Tom Miller, in an article to which James Fallows linked, writes of what Trump is going through:

. . . The death march to an inevitable political loss is an emotionally taxing slog that is harder to psychologically deal with than I think many people appreciate. Having been on the losing end of a number of races (seriously, check my LinkedIn — ouch), I have seen the many different ways that candidates and staff handle these losses. It is one of the great tests of character that I have seen up close.

Every utterance is judged for signs that you are acknowledging defeat, every supporter you talk to either needs a pick-me-up or wants to offer advice, every tweet or article you read about yourself or your campaign is caked with the stink of impending defeat.

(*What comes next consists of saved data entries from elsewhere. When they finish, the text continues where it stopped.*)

/-- INIT overwrites every register but `err` (R120): the engine's past is in `err` alone. -/
theorem Engine.start_eq : e.start seed =
    { v0 := some (initLanes seed).v0, v1 := some (initLanes seed).v1
      v2 := some (initLanes seed).v2, v3 := some (initLanes seed).v3
      pending := some 0#64, totalBytes := some 0#64
      phase := .absorb, hashOut := none, hvalid := false, err := e.err } := rfl

end Init

/-- A faulted engine ignores every command (R175). -/
theorem Engine.perform_of_ignored {e : Engine} (he : e.err ≠ .none) (isLegal usesMessage : Bool)
    (act : Engine → Host.Outcome Engine Fault Refusal) : Engine.perform isLegal usesMessage act e = .next e := by
  simp [Engine.perform, (e.check_eq_ignored_iff isLegal usesMessage).2 he]

theorem runOn_of_faulted {e : Engine} (he : e.err ≠ .none) (i : Instr) : Instr.runOn i e = .next e := by
  cases i with
  | init seed => exact Engine.perform_of_ignored he _ _ fun x => .next (x.start seed)
  | append bs => exact Engine.perform_of_ignored he _ _ _
  | final => exact Engine.perform_of_ignored he _ _ _

theorem exec_of_faulted {s : State} {e : Engine} (hk : s.engineAt s.target = some e) (he : e.err ≠ .none) (i : Instr) :
    exec i s = .next s := by
  rw [exec_eq_onTarget, State.onTarget_of s _ e e hk (runOn_of_faulted he i), State.setEngine_self s _ e hk]

/-- `0x0001` is the only legal word with OP 1 (R87): its LEN and RSV are then 0. -/
theorem legal_eq_false_of_op_one {c : Command} (hop : c.op = 1#4) (hne : c.cmd ≠ 0x0001#16) :
    legal c.cmd = false := by
  have hop' : c.cmd.toNat % 16 = 1 := by simp [← Command.op_toNat, hop]
  have hne' : c.cmd.toNat ≠ 1 := fun h => hne (BitVec.eq_of_toNat_eq h)
  rw [legal_eq_false_iff_reserved]
  omega

/-- Settles O11: the seeded engine of an accepted INIT, the ignored INIT, and the other words with OP 1. -/
theorem initEffect : Obligations.InitEffect := by
  refine ⟨?_, ?_, ?_⟩
  · intro seed s e hk he
    rw [exec_init seed hk he, Engine.start_eq, initLanes_eq, he]
  · intro seed s e hk he
    exact exec_of_faulted hk he (.init seed)
  · intro c k s rest e hop hne hin hk he
    exact step_command_of_not_legal c (legal_eq_false_of_op_one hop hne) hin hk he

end Sys2Proof.Machine

/-!
PROOFS. The family of spec/42_append.md: the empty append, and the lanes a command does not read. A step sees its command
through the decoder alone, so R139 and R85 come down to what the decoder reads of the data operand.
-/

namespace Sys2Proof.Machine

section EmptyAppend

theorem absorbAligned_nil (m : Message) : absorbAligned m [] = m := by
  simp [absorbAligned, bulk_lt]

/-- With a word begun or not, no byte completes or extends it (R135). -/
theorem absorb_nil (m : Message) : absorb m [] = m := by
  by_cases hr : m.total.toNat % 8 = 0
  · simp [absorb, hr, absorbAligned_nil]
  · have hlt : m.total.toNat % 8 < 8 := Nat.mod_lt _ (by decide)
    simp [absorb, hr, drain, hlt]

variable {s : State} {e : Engine} (hk : s.engineAt s.target = some e)
include hk

theorem exec_of_runOn {i : Instr} {e' : Engine} (hrun : Instr.runOn i e = .next e') :
    exec i s = .next (s.setEngine s.target e') := by
  rw [exec_eq_onTarget]
  exact State.onTarget_of s _ e e' hk hrun

theorem exec_append_nil_absorb {m : Message} (he : e.err = .none) (hp : e.phase = .absorb) (hm : e.message = some m) :
    exec (.append []) s = .next s := by
  rw [exec_of_runOn hk (runOn_append_absorb he rfl hp hm), absorb_nil, e.setMessage_self m hm,
    State.setEngine_self s _ e hk]

end EmptyAppend

/-- Settles O26: `Absorb` of no byte, then the empty APPEND phase by phase. -/
theorem emptyAppend : Obligations.EmptyAppend := by
  refine ⟨absorb_nil, fun s e hk he => ⟨?absorb, ?idle, ?done⟩⟩
  case absorb =>
    intro m hp hm
    exact exec_append_nil_absorb hk he hp hm
  case idle =>
    intro hp
    exact exec_of_runOn hk (runOn_idle he (by simp) rfl hp)
  case done =>
    intro hp
    exact exec_of_runOn hk (runOn_done he (by simp) rfl hp)

section UnreadLanes

variable {c d : Command}

theorem dinBytes_congr {x y : Din} {n : Nat} (h : ∀ j < n, dinLane x j = dinLane y j) : dinBytes x n = dinBytes y n :=
  List.map_congr_left fun j hj => h j (List.mem_range.1 hj)

/-- Of an APPEND the decoder reads the command word and the lanes below LEN (R84, R89). -/
theorem decode_append_congr (hop : c.op = 0x2#4) (hcmd : c.cmd = d.cmd)
    (hlanes : ∀ j < c.len.toNat, dinLane c.din j = dinLane d.din j) : decode c = decode d := by
  have hop' : d.op = 0x2#4 := by rw [← hop, Command.op, Command.op, hcmd]
  have hlen : d.len = c.len := by rw [Command.len, Command.len, hcmd]
  have hrsv : d.rsv = c.rsv := by rw [Command.rsv, Command.rsv, hcmd]
  simp [decode, hop, hop', hlen, hrsv, dinBytes_congr hlanes]

/-- FINAL's word decodes without a look at the data operand (R85, R89). -/
theorem decode_final (x : Din) : decode { cmd := 0x0003#16, din := x } = .instr .final := by
  simp [decode, Command.rsv, Command.op, Command.len]

/-- Commands that decode to the same take every state to the same outcome, stops included. -/
theorem step_congr_of_decode (h : decode c = decode d) (k : Nat) (s : State) (rest : List Input) :
    step (s.withInputs (.command k c :: rest)) = step (s.withInputs (.command k d :: rest)) := by
  have hperform : performCommand k c (s.withInputs rest) = performCommand k d (s.withInputs rest) := by
    rw [performCommand_eq_onTarget, performCommand_eq_onTarget, h]
  exact hperform

end UnreadLanes

/-- Settles O6: the commands compared decode to the same instruction, or to the same reserved form. -/
theorem unreadLanesNeverMatter : Obligations.UnreadLanesNeverMatter := by
  constructor
  · intro c d hop hcmd hlanes
    exact step_congr_of_decode (decode_append_congr hop hcmd hlanes)
  · intro x y
    exact step_congr_of_decode ((decode_final x).trans (decode_final y).symm)

end Sys2Proof.Machine

/-!
PROOFS. The family of spec/43_finalize.md. A final block is read byte by byte: the bytes of the word reader, what a
freshly seeded accumulator holds after any message, and where the shifted count lies.
-/

namespace Sys2Proof.Machine

section WordBytes

theorem wordByte_or (x y : Word) (j : Nat) : wordByte (x ||| y) j = wordByte x j ||| wordByte y j :=
  BitVec.extractLsb'_or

In some ways, it must be akin to being the quarterback for the 0–6 Browns and having to suit up for 10 more games knowing that there is no hope for the playoffs, let alone a Super Bowl title. Except there are no days — or even moments — off, no chance to get meaningless wins to spare your bruised ego, no next season to look ahead to. Or maybe it is more like being dumped by your significant other, but having it broadcast on every channel in the country, with commentators dissecting all the things you did to deserve public humiliation.

The first losing candidate I worked for was a Marine vet, and he compared the final losing stretch to boot camp. He said to me, “Tim, I thought when I signed up for boot camp that I could handle anything for 12 weeks. But I never realized how long 12 weeks could be until I lived them one second at a time.” . . .

But that’s just an extract. Read the whole thing.

I’m not sure Trump has the wherewithal to withstand that sort of psychological toll, narcissist or no. Counseling would be a good idea, but his narcissistic nature blocks him from admitting a problem, much less seeking help. I cannot imagine how he is going to resolve this and how it will affect what he does in the future.

It raises a pool-ready point: When (date and, if possible, time) will his self-denial crumble? When will he finally see it for what it is? With a narcissist like Trump, one might say “Never,” but (as Miller points out so well) the pressures of a death-march presidential campaign are the quintessence of psychological pressure. So we have an irresistible force (the daily constant impact of the death march) meeting an immovable object (the narcissistic self-denial that consists of thinking he’s the greatest, he’s always a winner, never a loser, and if he did lose somehow, it certainly would not be to a WOMAN! So he cannot be losing, and all those polls are wrong.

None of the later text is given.